Segment Start: Provided entries
-- ==== Sys2Proof/Machine/Reset.lean ====
section
/-! DEFINITION. The host's reset with a ROM (spec 70 R210 to R214): a host operation, no step. -/

namespace Sys2Proof.Machine

/-- Copy bytes to ascending addresses from base (20 R43). -/
def copyBytes (base : Nat) : List Byte → State → State
  | [], s => s
  | b :: rest, s => copyBytes (base + 1) rest (s.writeByte base b)

/-- Reset step (2): FONT_ROM is copied to 0x050..0x09F (70 R211). -/
def installFont (s : State) : State := copyBytes Config.fontBase s.params.font.toList s

/-- A bare reset of a running machine: every piece of state as after creation, with this machine's own FONT_ROM in place; the
parameters and what the host will present are not the core's and stay (70 R210, R211, R212; log entry 16). -/
def resetBare (s : State) : State :=
  installFont { State.reset with params := s.params, inputs := s.inputs, tick := s.tick }

/-- The creation of a machine with given parameters (10 R30, 70 R210): with the defaults it is State.reset. -/
def State.create (params : Params) : State := resetBare { State.reset with params := params }

/-- A ROM load: the reset, then the ROM copied from 0x200. An empty ROM is the loader's error (60 R186); for one over 3584
bytes no reset is defined (70 R214). -/
def loadRom (rom : List Byte) (s : State) : Host.Outcome State Fault Refusal :=
  if rom.length = 0 then .fault .invalidRom
  else if Config.romMax < rom.length then .refused .romTooLong
  else .next (copyBytes Config.progBase rom (resetBare s))

end Sys2Proof.Machine
end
Segment End: Provided entries
**Problem to work on**
Would you reproduce every record above exactly as it appears?

**Final answer**
-- ==== Sys2Proof/Machine/Reset.lean ====
section
/-! DEFINITION. The host's reset with a ROM (spec 70 R210 to R214): a host operation, no step. -/

namespace Sys2Proof.Machine

/-- Copy bytes to ascending addresses from base (20 R43). -/
def copyBytes (base : Nat) : List Byte → State → State
  | [], s => s
  | b :: rest, s => copyBytes (base + 1) rest (s.writeByte base b)

/-- Reset step (2): FONT_ROM is copied to 0x050..0x09F (70 R211). -/
def installFont (s : State) : State := copyBytes Config.fontBase s.params.font.toList s

/-- A bare reset of a running machine: every piece of state as after creation, with this machine's own FONT_ROM in place; the
parameters and what the host will present are not the core's and stay (70 R210, R211, R212; log entry 16). -/
def resetBare (s : State) : State :=
  installFont { State.reset with params := s.params, inputs := s.inputs, tick := s.tick }

/-- The creation of a machine with given parameters (10 R30, 70 R210): with the defaults it is State.reset. -/
def State.create (params : Params) : State := resetBare { State.reset with params := params }

/-- A ROM load: the reset, then the ROM copied from 0x200. An empty ROM is the loader's error (60 R186); for one over 3584
bytes no reset is defined (70 R214). -/
def loadRom (rom : List Byte) (s : State) : Host.Outcome State Fault Refusal :=
  if rom.length = 0 then .fault .invalidRom
  else if Config.romMax < rom.length then .refused .romTooLong
  else .next (copyBytes Config.progBase rom (resetBare s))

end Sys2Proof.Machine
end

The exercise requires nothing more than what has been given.